Comey ultimately prevailed. Bush agreed to make changes to the program's legal basis and Comey stayed on. Congress didn't authorize it, and most members didn't know it existed. But simply altering the legal basis for secret, warrantless spying satisfied Comey.

In addition to warrantless surveillance (after the changes Bush made to the program), the list of programs and policies Comey weighed in on includes waterboarding and indefinite detention. In 2004, Comey publicly defended the indefinite detention of Jose Padilla, an American citizen accused of being an al Qaeda operative who was apprehended in the United States.

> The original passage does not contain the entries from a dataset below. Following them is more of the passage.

-- ==== Sys2Proof/Machine/Registers.lean ====
section
/-! DEFINITION. The named fields of every block register, from the field maps of spec/ chapters 02 to 21:
one constant per field, with its number, its width and its reset value (the field map's; where the map says held, NV or
OTP, the value of assumption log entry 3). The names are the spec's: register name, underscore, field name. -/
namespace Sys2Proof.Machine.F
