/-- The MCC registers. -/
def mcc : List RegRow :=
  [ ⟨0x200B0000, 1, 0x0, 1, 0x0, [⟨F.MCC_ID_BLOCK, 16, .ro⟩, ⟨F.MCC_ID_VERSION, 0, .ro⟩]⟩,
    ⟨0x200B0004, 1, 0x0, 1, 0x0, [⟨F.MCC_CTRL_ENABLE, 0, .rw⟩]⟩,
    ⟨0x200B0008, 1, 0x0, 1, 0x0, [⟨F.MCC_STAT_WR_IGN, 4, .w1c⟩, ⟨F.MCC_STAT_LOCK_BUSY, 3, .ro⟩, ⟨F.MCC_STAT_MAINT, 2, .ro⟩, ⟨F.MCC_STAT_DRAINING, 1, .ro⟩, ⟨F.MCC_STAT_BUSY, 0, .ro⟩]⟩,
    ⟨0x200B000C, 1, 0x0, 1, 0x0, [⟨F.MCC_LOCK_WAYS, 0, .rw⟩]⟩,
    ⟨0x200B0010, 1, 0x0, 1, 0x0, [⟨F.MCC_FENCE_WAYS, 0, .ro⟩]⟩,
    ⟨0x200B0020, 4, 0x4, 1, 0x0, [⟨F.MCC_ATTR_PREFETCH7, 31, .rw⟩, ⟨F.MCC_ATTR_POLICY7, 28, .rw⟩, ⟨F.MCC_ATTR_PREFETCH6, 27, .rw⟩, ⟨F.MCC_ATTR_POLICY6, 24, .rw⟩, ⟨F.MCC_ATTR_PREFETCH5, 23, .rw⟩, ⟨F.MCC_ATTR_POLICY5, 20, .rw⟩, ⟨F.MCC_ATTR_PREFETCH4, 19, .rw⟩, ⟨F.MCC_ATTR_POLICY4, 16, .rw⟩, ⟨F.MCC_ATTR_PREFETCH3, 15, .rw⟩, ⟨F.MCC_ATTR_POLICY3, 12, .rw⟩, ⟨F.MCC_ATTR_PREFETCH2, 11, .rw⟩, ⟨F.MCC_ATTR_POLICY2, 8, .rw⟩, ⟨F.MCC_ATTR_PREFETCH1, 7, .rw⟩, ⟨F.MCC_ATTR_POLICY1, 4, .rw⟩, ⟨F.MCC_ATTR_PREFETCH0, 3, .rw⟩, ⟨F.MCC_ATTR_POLICY0, 0, .rw⟩]⟩,
    ⟨0x200B0030, 1, 0x0, 1, 0x0, [⟨F.MCC_MAINT_ADDR_LO_ADDR, 6, .rw⟩]⟩,
    ⟨0x200B0034, 1, 0x0, 1, 0x0, [⟨F.MCC_MAINT_ADDR_HI_ADDR, 0, .rw⟩]⟩,
    ⟨0x200B0038, 1, 0x0, 1, 0x0, [⟨F.MCC_MAINT_LEN_LINES, 0, .rw⟩]⟩,
    ⟨0x200B003C, 1, 0x0, 1, 0x0, [⟨F.MCC_MAINT_CTRL_GO, 31, .wo⟩, ⟨F.MCC_MAINT_CTRL_OP, 0, .rw⟩]⟩,
    ⟨0x200B0040, 1, 0x0, 1, 0x0, [⟨F.MCC_HIT_COUNT, 0, .ro⟩]⟩,
    ⟨0x200B0044, 1, 0x0, 1, 0x0, [⟨F.MCC_MISS_COUNT, 0, .ro⟩]⟩,
    ⟨0x200B0048, 1, 0x0, 1, 0x0, [⟨F.MCC_WB_COUNT, 0, .ro⟩]⟩,
    ⟨0x200B004C, 1, 0x0, 1, 0x0, [⟨F.MCC_PREFETCH_ISSUED, 16, .ro⟩, ⟨F.MCC_PREFETCH_USED, 0, .ro⟩]⟩,
    ⟨0x200B0050, 1, 0x0, 1, 0x0, [⟨F.MCC_VICTIM_HITS, 16, .ro⟩, ⟨F.MCC_VICTIM_CANCELLED, 0, .ro⟩]⟩,
    ⟨0x200B0060, 1, 0x0, 1, 0x0, [⟨F.MCC_INT_STAT_WR_IGN, 4, .w1c⟩, ⟨F.MCC_INT_STAT_FENCE, 3, .w1c⟩, ⟨F.MCC_INT_STAT_FILL_ERR, 2, .w1c⟩, ⟨F.MCC_INT_STAT_LOCK_DONE, 1, .w1c⟩, ⟨F.MCC_INT_STAT_OP_DONE, 0, .w1c⟩]⟩,
    ⟨0x200B0064, 1, 0x0, 1, 0x0, [⟨F.MCC_INT_EN_WR_IGN, 4, .rw⟩, ⟨F.MCC_INT_EN_FENCE, 3, .rw⟩, ⟨F.MCC_INT_EN_FILL_ERR, 2, .rw⟩, ⟨F.MCC_INT_EN_LOCK_DONE, 1, .rw⟩, ⟨F.MCC_INT_EN_OP_DONE, 0, .rw⟩]⟩ ]
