def Dev.regionPolicy (d : Dev) (x : Nat) : Nat := d.getI (attrField F.MCC_ATTR_POLICY0 (x / 2 ^ 30)) (x / 2 ^ 30 / 8)
def Dev.regionPrefetch (d : Dev) (x : Nat) : Bool := d.onI (attrField F.MCC_ATTR_PREFETCH0 (x / 2 ^ 30)) (x / 2 ^ 30 / 8)

/-- An access that finds its line in the cache (13 R505, R508, R510). -/
def Dev.lineHit (d : Dev) (port : Nat) (a : Access1) (c : CLine) (through : Bool) : Dev :=
  let x := a.addr - granBase
  let off := x % 64
  let d := d.touchWay (c.line % 4096) c.way
  let s := d.operate port a ((c.data.drop off).take a.len)
  match s.2 with
  | none => s.1.putLine { c with pre := false }
  | some b =>
    let c := { c with pre := false, dirty := c.dirty || !through, data := c.data.take off ++ b ++ c.data.drop (off + a.len) }
    let d := (s.1.putLine c).lineStored c.line c.way off a.len
    if through then d.dramWrite x b else d

/-- A prefetch of the next line, where R511 permits it. -/
def Dev.prefetchNext (d : Dev) (x : Nat) : Dev :=
  let l := x / 64 + 1
  if d.regionPrefetch x && 64 * l / 2 ^ 30 == x / 2 ^ 30 && 64 * l < d.capacity && (d.cline l).isNone && (d.victim l).isNone && d.mcc.prefetch.isNone then
    { d with mcc := { d.mcc with prefetch := some l } }.inc F.MCC_PREFETCH_ISSUED
  else d

/-- An access waits at its port. -/
def Dev.portWait (d : Dev) (port : Nat) (a : Access1) : Dev :=
  { d with mcc := { d.mcc with waiting := d.mcc.waiting ++ [⟨port, a, false⟩] } }

def Dev.missAt (d : Dev) (port : Nat) : Bool := d.mcc.misses.any (fun (m : Miss) => m.port == port)

/-- A miss is outstanding at its port, or waits behind the port's miss (13 R506). A read starts a prefetch (R511). -/
def Dev.startMiss (d : Dev) (port : Nat) (a : Access1) : Dev :=
  if d.missAt port then d.portWait port a
  else
    let d := ({ d with mcc := { d.mcc with misses := d.mcc.misses ++ [(⟨port, a, false⟩ : Miss)] } } : Dev).inc F.MCC_MISS_COUNT
    if opReads a.op then d.prefetchNext (a.addr - granBase) else d

/-- An access whose line is neither cached nor in the victim buffer (13 R508, R510). -/
def Dev.lineMiss (d : Dev) (port : Nat) (a : Access1) : Dev :=
  let x := a.addr - granBase
  if d.on F.MCC_STAT_DRAINING || a.pol == 0 || !d.anyWay then d.uncachedAccess port a a.dram
  else if opStores a.op && a.pol != 2 then
    if d.missAt port then d.portWait port a
    else
      let d := d.inc F.MCC_MISS_COUNT
      let s := d.operate port a []
      match s.2 with
      | none => s.1
      | some b => s.1.granWrite x b
  else d.startMiss port a

/-- An access finds its line in the victim buffer (13 R526). -/
def Dev.victimHit (d : Dev) (port : Nat) (a : Access1) (v : Victim) : Dev :=
  let x := a.addr - granBase
  let d := d.inc F.MCC_VICTIM_HITS
  if opReads a.op then (d.operate port a ((v.data.drop (x % 64)).take a.len)).1
  else if v.issued then (if d.on F.MCC_STAT_DRAINING then d.uncachedAccess port a a.dram else d.startMiss port a)
  else if d.on F.MCC_STAT_DRAINING || !d.anyWay then d.uncachedAccess port a a.dram
  else
    match (d.dropVictim v.line).allocLine v.line true false v.data with
    | none => d.uncachedAccess port a a.dram
    | some d =>
      match d.cline v.line with
      | some c => (d.inc F.MCC_VICTIM_CANCELLED).lineHit port a c false
      | none => d

/-- The words of a cached line as the access finds them (13 R529, R531): the line still there, lost clean, or lost dirty. -/
inductive LineCheck where
  | there | lost | poisoned
  deriving DecidableEq, Repr

def Dev.checkLine (d : Dev) (c : CLine) (off : Nat) (word tag : Ecc) : Dev × LineCheck :=
  let set' := c.line % 4096
  let tw := (80 + c.way, set')
  let dw := lineWord c.line c.way off
  let t := d.wordEcc tw.1 tw.2 tag
  let g := d.wordEcc dw.1 dw.2 word
  let d := if t = .single then d.sramCorrected tw.1 tw.2 else d
  if t = .double then
    let d := ((d.sramDouble tw.1 tw.2).dropLine c.line).put F.MCC_INT_STAT_FILL_ERR 1
    if c.dirty then (d.post 0x310C [tw.1, set'], .lost) else (d.post 0x3104 [tw.1, tw.2, set'], .lost)
  else if g = .double then
    let d := (d.sramDouble dw.1 dw.2).dropLine c.line
    if c.dirty then (d.poisonBack c dw.1, .poisoned)
    else ((d.put F.MCC_INT_STAT_FILL_ERR 1).post 0x3104 [dw.1, dw.2, set'], .lost)
  else (if g = .single then d.sramCorrected dw.1 dw.2 else d, .there)
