/-- The value of a feature (16 R660): that of UNSEAL_BAND is not stated, and is a free value (log entry 5). -/
def Dev.featureRead (d : Dev) (f : Nat) : Nat × Dev :=
  if f = 0x01 then (d.mod.mode.code, d)
  else if f = 0x02 then (d.get F.MOD_EASE_IDLE_SECONDS, d)
  else if f = 0x03 then (d.get F.MOD_REST_IDLE_SECONDS, d)
  else if f = 0x04 then (d.get F.MOD_EASE_RPM_RPM, d)
  else if f = 0x80 then (d.get F.TAL_KEY_EPOCH_EPOCH, d)
  else if f = 0x81 then (d.get F.TAL_STAT_DEBUG, d)
  else if f = 0x82 then (d.get F.TAL_SVN_FLOOR_FLOOR, d)
  else let v := d.fresh; (v.1 % 2 ^ 32, v.2)

/-- A FEATURE_SET has taken effect: OK with the value before (16 R640, event 0x4112). -/
def Dev.featureDone (d : Dev) (n feature old new : Nat) : Dev := (d.post 0x4112 [feature, old, new]).commit n stOk old feature

def Dev.featureRefused (d : Dev) (n feature why : Nat) : Dev := d.commit n stFeature why feature

/-- The command a request was made for ends (16 R640, R741; R757, R758). -/
def Dev.talAnswer (d : Dev) (n old : Nat) (ok : Bool) : Dev :=
  match d.ctx n with
  | none => d
  | some c =>
    if c.opcode = opAttest then (d.segsToHost c 0 d.tal.attest).commit n stOk 512 0
    else if ok then d.featureDone n (c.p0 % 256) old (c.p1 % 2 ^ 32)
    else d.featureRefused n (c.p0 % 256) 6

/-- A request ends as `how` says (R757, R763, R764). A seal opened meanwhile refuses it. -/
def Dev.talDone (d : Dev) (r : TalReq) (how : AppendEnd) : Dev :=
  let d := { d with tal := { d.tal with req := none } }.put F.TAL_STAT_BUSY 0
  let needs := kindRotate ≤ r.kind && r.kind ≤ kindUnseal
  let feature := 0x80 + (if r.kind = kindRotate then 0 else if r.kind = kindDebug then 1 else if r.kind = kindFloor then 2 else 3)
  let v := d.featureRead feature
  let old := v.1
  let d := if r.kind = kindUnseal then v.2 else d
  let answer := fun (d : Dev) (good : Bool) => match r.ctx with | some n => d.talAnswer n old good | none => d
  if r.kind = kindAttest then answer (((d.talAttest r.payload).put F.TAL_STAT_RESULT 0).put F.TAL_INT_STAT_DONE 1) true
  else if needs && d.on F.PRS_STAT_TAMPER then answer ((d.put F.TAL_STAT_RESULT 1).put F.TAL_INT_STAT_REFUSED 1) false
  else
    let a := d.talAppend r.kind r.payload how
    match a.2 with
    | none => answer ((a.1.put F.TAL_STAT_RESULT 3).put F.TAL_INT_STAT_DONE 1) false
    | some i => answer (((a.1.talEffect r.kind r.payload i).put F.TAL_STAT_RESULT 0).put F.TAL_INT_STAT_DONE 1) true

/-! ### The mirror (R738, R739) -/

/-- An entry the store reads uncorrectable comes from the mirror, or is lost (R739, events 0x500E, 0x500F). -/
def Dev.talRestore (d : Dev) (index : Nat) : Dev :=
  match d.talEntry index with
  | none => d
  | some _ =>
    let n := max 1 d.mirrorPlaces
    let copy := (d.tal.mirror.find? (fun x => x.1 == index % n)).map (fun x => x.2)
    let good := match copy with
      | none => none
      | some c =>
        if entryWhole c && entryIndex c == index && edVerify (identityPublic (leAt c 0x18 2)) (c.take 0x18C) ((c.drop 0x18C).take 114)
            && (match d.talEntry (index + 1) with | some e => chainOf c == (e.drop 0x16C).take 32 | none => false)
        then some c else none
    let new := good.getD (List.replicate 512 0)
    let d := { d with tal := { d.tal with
      entries := d.tal.entries.map (fun (e : List Nat) => if entryWhole e && entryIndex e == index then new else e) } }
    let d := (d.put F.TAL_STAT_NV_FAULT 1).put F.TAL_INT_STAT_NV 1
    d.post (if good.isSome then 0x500E else 0x500F) [index]

/-- An entry is programmed into its place in the mirror's ring. -/
def Dev.mirrorPut (d : Dev) (index : Nat) : Dev :=
  let n := d.mirrorPlaces
  let m := match d.talEntry index with
    | some e => if n = 0 then d.tal.mirror else d.tal.mirror.filter (fun x => x.1 != index % n) ++ [(index % n, e)]
    | none => d.tal.mirror
  { d with tal := { d.tal with mirror := m, lacking := d.tal.lacking.filter (fun i => i != index) } }.showBehind

/-! ### The Seal engine (R743 to R751) -/

/-- The check value of a data sector (R748). -/
def sealValue (band lba : Nat) (data : List Nat) : List Nat :=
  kmac256 keySeal ([band % 256] ++ leBytes 6 lba ++ data) 32 (asciiBytes "GVSEAL")

/-- The check values of tag sector `j` as the Drover holds them: bytes of sectors not yet computed are free values (log entry 5). -/
def Dev.tagSector (d : Dev) (s : SealBand) (j : Nat) : Dev × List Nat :=
  (List.range 128).foldl (fun (x : Dev × List Nat) i =>
    match s.tags.find? (fun t => t.1 == 128 * j + i) with
    | some t => (x.1, x.2 ++ padBytes 32 t.2)
    | none => let v := x.1.fresh; (v.2, x.2 ++ leBytes 32 v.1)) (d, [])

/-- Values of tag sector `j` that the Drover keeps. -/
def tagCount (s : SealBand) (j : Nat) : Nat := (s.tags.filter (fun t => t.1 / 128 == j)).length

/-- A tag sector goes to its LBA through a pool tile, as acknowledged data (R749). One that is full is kept no longer; with no tile free it is kept until
the next occasion. -/
def Dev.writeTags (d : Dev) (b j : Nat) : Dev :=
  match d.drv.seals.find? (fun (x : SealBand) => x.idx == b) with
  | none => d
  | some s =>
    let r := d.tagSector s j
    let t := r.1.newTile prodPorter r.2
    match t.2 with
    | none => t.1
    | some tile =>
      let lba := s.tagStart + j
      let d := t.1.putWaiting lba tile (t.1.drv.acks + 1) 0
      let d := { d with drv := { d.drv with acks := d.drv.acks + 1 } }
      if tagCount s j < 128 then d else d.setSeal { s with tags := s.tags.filter (fun t => t.1 / 128 != j) }

/-- Tag sectors of band `s` that the Drover keeps. -/
def tagGroups (s : SealBand) : List Nat := (s.tags.map (fun t => t.1 / 128)).eraseDups

/-- The tag sectors kept are written: at a FLUSH, a FUA WRITE that covers them, or a close (R749). -/
def Dev.flushTags (d : Dev) (p : SealBand → Nat → Bool) : Dev :=
  d.each d.drv.seals (fun d (s : SealBand) => d.each ((tagGroups s).filter (p s)) (fun d j => d.writeTags s.idx j))

/-- A class 2 value arrives: it is kept, and a tag sector now whole is written (R749). -/
def Dev.keepTag (d : Dev) (b lba : Nat) (v : List Nat) : Dev :=
  match d.drv.seals.find? (fun (x : SealBand) => x.idx == b) with
  | none => d
  | some s =>
    let i := lba - s.lba
    let new := { s with tags := s.tags.filter (fun t => t.1 != i) ++ [(i, v)] }
    let d := d.setSeal new
    if 128 ≤ tagCount new (i / 128) then d.writeTags b (i / 128) else d

/-- The value a check compares with (R750): the Drover's copy, the tag sector's waiting tile, or `stored`, as the medium gives it. -/
def Dev.storedTag (d : Dev) (s : SealBand) (i : Nat) (stored : List Nat) : List Nat :=
  match s.tags.find? (fun t => t.1 == i) with
  | some t => t.2
  | none =>
    match d.drv.wb.find? (fun (w : WriteBack) => w.lba == s.tagStart + i / 128) with
    | some w => ((d.tileBytes w.tile).drop (32 * (i % 128))).take 32
    | none => padBytes 32 stored

/-- A class 1 check is decided (16 R657; R750): a mismatch is rebuilt and checked again, then reported (event 0x410F). -/
def Dev.checkSealed (d : Dev) (x : Comp) (stored : List Nat) : Dev :=
  match x.ctx, d.drv.seals.find? (fun (b : SealBand) => b.idx == x.band) with
  | some n, some s =>
    let rung := ((d.ctx n).map (fun c => c.rung)).getD 0
    if sealValue x.band x.lba x.data == d.storedTag s (x.lba - s.lba) stored then d.sectorData n x.lba rung x.data
    else
      match x.again, d.lbaSec x.lba with
      | false, some y =>
        let op : ReadOp := { sec := y.2, head := y.1.head, track := y.1.track, why := { kind := .read, ctx := some n }, rung := 0, step := 0 }
        d.startRebuild op (2 * (y.1.head / 8)) 1 true false
      | _, _ => (d.post 0x410F [x.band, x.lba % 2 ^ 32, x.lba / 2 ^ 32]).sectorEnds n x.lba rung (some stSeal)
  | _, _ => d

/-- A runtime job's output (R751), with the key taken at GO: INLEN_LAST outside 1 to 8 leaves it open (log entry 5). -/
def Dev.jobResult (d : Dev) (key : List Nat) : Dev :=
  let cust := (leBytes 4 (d.get F.SEA_CUST_LO_BYTES) ++ leBytes 4 (d.get F.SEA_CUST_HI_BYTES)).take (min 8 (d.get F.SEA_JOB_CUSTLEN))
  let n := if d.on F.SEA_JOB_L64 then 64 else 32
  let last := d.get F.SEA_JOB_INLEN_LAST
  let k := d.sea.input.length
  let bad := k != 0 && (last = 0 || 8 < last)
  let out := kmac256 (key.take (d.get F.SEA_JOB_KEYLEN + 1)) (d.sea.input.take (k - (8 - last))) n cust
  let d := d.each (List.range (n / 4)) (fun d i =>
    if bad then let v := d.fresh; v.2.putI F.SEA_RESULT_BYTES i v.1 else d.putI F.SEA_RESULT_BYTES i (leAt out (4 * i) 4))
  ({ d with sea := { d.sea with input := [], finished := false } }.put F.SEA_STAT_JOB 0).put F.SEA_INT_STAT_DONE 1

/-! ### Presence and the seal loop (R753 to R755, R760 to R762) -/

/-- Presence ends (R754, R755, event 0x5003). -/
def Dev.presenceEnds (d : Dev) (cause : Nat) : Dev :=
  if !d.on F.PRS_STAT_PRESENT then d
  else
    let d := ((d.put F.PRS_STAT_PRESENT 0).put F.PRS_STAT_REMAIN_S 0).put F.PRS_STAT_REARM_WAIT 1
    ({ d with prs := { d.prs with msLeft := 0, highRun := 0 } }.put F.PRS_INT_STAT_ENDED 1).post 0x5003 [cause]

def Dev.setTamper (d : Dev) (b : Bool) : Dev := (d.flag F.PRS_STAT_TAMPER b).flag F.TAL_STAT_TAMPER b

/-- Presence is established (R753, event 0x5002). -/
def Dev.presenceBegins (d : Dev) : Dev :=
  let d := ((d.put F.PRS_STAT_PRESENT 1).put F.PRS_STAT_REMAIN_S 600).setTamper false
  let d := ({ d with prs := { d.prs with msLeft := 600000 } }.inc F.PRS_COUNT_PRESENCES).put F.PRS_INT_STAT_PRESENT 1
  d.post 0x5002 [d.get F.PRS_COUNT_PRESENCES, d.mod.mode.code]

/-- The loop is found in another state than the last recorded (R762, events 0x5004, 0x5005). -/
def Dev.loopChanged (d : Dev) (opened : Bool) : Dev :=
  if d.on F.PRS_STAT_LOOP_OPEN == opened then d
  else
    let d := d.flag F.PRS_STAT_LOOP_OPEN opened
    let d := { d with tal := { d.tal with pending := d.tal.pending ++ [(opened, d.get F.DBK_OPSEC_SECONDS)] } }
    if opened then
      let d := (((d.setTamper true).inc F.PRS_COUNT_OPENINGS).put F.PRS_INT_STAT_TAMPER 1).presenceEnds 2
      d.post 0x5004 [d.mod.mode.code, d.get F.PRS_COUNT_OPENINGS]
    else d.post 0x5005 [d.mod.mode.code]

/-- The next bit of the sequence of R761: a Fibonacci register of 16 bits with taps 16, 14, 13 and 11. -/
def lfsrNext (v : Nat) : Nat :=
  let b := (v ^^^ (v / 4) ^^^ (v / 8) ^^^ (v / 32)) % 2
  v / 2 + b * 2 ^ 15

end Sys2Proof.Machine
end

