/-- The command `n` is dispatched as `g` where it has opcode `o`, meets `p` and nothing holds it back; otherwise it stays as it is. One whose context
or metadata reads POISON ends INTERNAL. -/
def Dev.onDispatch (d : Dev) (n o : Nat) (p : Ctx → Bool) (g : Dev → Ctx → Dev) : Dev :=
  match d.ctx n with
  | none => d
  | some c =>
    if c.opcode == o && p c && d.mayDispatch c then
      if d.metaPoisoned c then d.commit n stInternal 0 0 else g (d.dispatch n) c
    else d

/-! ### Waiting data -/

/-- FREE bands at or under FREE_MIN hold new WRITE commands (17 R692, event 0x420D). -/
def Dev.reserveCheck (d : Dev) : Dev :=
  let low := d.drv.restored && d.freeBands ≤ d.freeMin
  if low && !d.on F.DRV_STAT_WRITES_HELD then
    ((d.put F.DRV_STAT_WRITES_HELD 1).put F.DRV_INT_STAT_HELD 1).post 0x420D [d.freeBands]
  else if !low then d.put F.DRV_STAT_WRITES_HELD 0
  else d

/-- Does a range hold written data (16 R654)? -/
def Dev.rangeWritten (d : Dev) (lba count : Nat) : Bool :=
  d.drv.map.any (fun (e : Extent) => e.lba < lba + count && lba < e.lba + e.count)
    || d.drv.wb.any (fun (w : WriteBack) => lba ≤ w.lba && w.lba < lba + count)

/-! ### Pages -/

/-- 4,096 bytes from fields at offsets; bytes not listed are zero. -/
def pageOf (l : List (Nat × List Nat)) : List Nat :=
  l.foldl (fun p x => p.take x.1 ++ x.2 ++ p.drop (x.1 + x.2.length)) (List.replicate 4096 0)

/-- The serial number (16 R658). -/
def serialBytes : List Nat := (List.range 32).map (fun i => Config.serial i % 256)

/-- IDENTIFY's structure (16 R658). -/
def Dev.identifyPage (d : Dev) : List Nat :=
  let heads := d.headList.length
  pageOf [
    (0x000, leBytes 4 0x44495647 ++ leBytes 2 0x8420 ++ [0xB0, if d.mod.recovery then 0xFF else d.get F.CFG_STAT_SLOT]),
    (0x008, leBytes 4 d.cfg.build ++ leBytes 4 d.cfg.svn ++ leBytes 8 d.userSectors ++ leBytes 4 4096 ++ leBytes 4 4096),
    (0x020, leBytes 4 1048576 ++ leBytes 2 256 ++ [16, 64, 64, 64, d.titheData % 256, heads % 256, d.actuators % 256, heads % 256]),
    (0x030, leBytes 2 (if d.mod.recovery then 0 else d.ceilingRpm) ++ leBytes 2 (if d.mod.recovery then 0 else d.floorRpm)),
    (0x034, leBytes 4 (d.mod.recovery.toNat + 2 * (d.hasSect 0x02 0).toNat)),
    (0x038, leBytes 4 (d.policy 0x4101 0) ++ leBytes 4 (d.policy 0x4102 0)),
    (0x040, serialBytes),
    (0x080, identityPublic (d.get F.TAL_KEY_EPOCH_EPOCH)),
    (0x100, d.digestRegs F.CFG_DIR_DIGEST_BYTES)]

/-- Streams in a mask, by a property of their records. -/
def Dev.streamMask (d : Dev) (p : Stream → Bool) : Nat := maskOf ((d.streams.filter p).map (fun (s : Stream) => s.id))

def Dev.atRiskMask (d : Dev) : Nat := d.get F.THM_AT_RISK_LO_MASK + 2 ^ 32 * d.get F.THM_AT_RISK_HI_MASK

/-- The fence and spare words of the summary page, 0x180 to 0x19F (16 R670). -/
def Dev.fenceWords (d : Dev) : List Nat :=
  let failed := maskOf ((List.range 9).filter (fun q => d.sliceState q == slFailed))
  let acts := maskOf ((List.range 4).filter d.actuatorFenced)
  let remaps := (d.srm.macros.map (fun (m : Macro) => m.remaps.length)).sum
  let micro := (List.range 4).map (fun n => min 255 (d.shp n).uc.remapMicro.length)
  leBytes 4 (d.get F.RCH_STAT_FENCED * 2 ^ 24 + acts * 2 ^ 20 + d.get F.DET_SPARE_STATE * 2 ^ 18 + failed * 2 ^ 9 + d.get F.WAT_CORES_FENCED)
    ++ leBytes 4 (d.get F.LPE_FENCED_MASK) ++ leBytes 4 (d.regAt 0x200A000C)
    ++ leBytes 2 (d.get F.MCC_FENCE_WAYS) ++ leBytes 2 remaps ++ leBytes 4 (d.regAt 0x200E0008)
    ++ leBytes 4 (d.get F.GRN_TITHE_RETIRED_VALUE) ++ micro ++ [d.get F.LPE_STAT_SPARE, d.drv.seals.length, 0, 0]

/-- A stream's record (03 R116). -/
def streamBytes (s : Stream) : List Nat :=
  leBytes 2 s.id ++ leBytes 2 (s.write.toNat + 2 * s.fua.toNat) ++ leBytes 4 s.bw ++ leBytes 4 s.req ++ leBytes 4 s.deadline
    ++ leBytes 8 s.start ++ leBytes 8 s.count

/-- A Day-Book record (19 R795). -/
def recBytes (r : Rec) : List Nat :=
  leBytes 2 r.event.code ++ [r.sev, 0] ++ leBytes 4 r.seconds ++ leBytes 4 r.cycles ++ leBytes 4 r.rep
    ++ leBytes 4 r.event.p0 ++ leBytes 4 r.event.p1 ++ leBytes 4 r.event.p2 ++ leBytes 4 r.event.p3

def Dev.dbkSeq (d : Dev) : Nat := d.get F.DBK_SEQ_LO_SEQ + 2 ^ 32 * d.get F.DBK_SEQ_HI_SEQ

/-- A record placed among records in the order of their sequence numbers. -/
def ageInsert (x : Nat × Rec) : List (Nat × Rec) → List (Nat × Rec)
  | [] => [x]
  | y :: r => if x.1 < y.1 then x :: y :: r else y :: ageInsert x r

"We have a wonderful FBI and they follow people every day, and well. But only on TV do they do it 24 hours a day, seven days a week, without losing someone," Comey told reporters at the time. "And when you're talking about someone bent on the kind of destruction, mass murder, that we're talking about here, you simply can't run that risk."

The "risk" Comey described was in actually accusing an American citizen of a crime before locking them up first. That's something this administration has said it would never do. Padilla was held in a military brig for more than three years and then convicted in a civilian court—the kind of institution Comey said in 2005 couldn't handle Padilla's case "without jeopardizing intelligence sources."

"He was willing to step out publicly and support a policy of detaining American citizens without charge or trial," says the ACLU's German. "It's particularly problematic when he's nominated to fill a position where he will be the law enforcement officer for the nation, in a role where he will last beyond this president, and perhaps beyond even the next president."

A series of emails obtained by The New York Times in 2009 show that Comey also approved of the legality, if not the wisdom, of Bush-era interrogation techniques, including waterboarding. Comey warned that not "everything that may be legal is also appropriate," and that future generations might look back at the techniques as "simply awful." But he still believed, unlike the current president, that waterboarding was within the letter of the law.

"We give Comey some credit for standing up against the worst excesses of the Bush administration," German says, but "we think it's more important to look at what he approved, rather than what he opposed."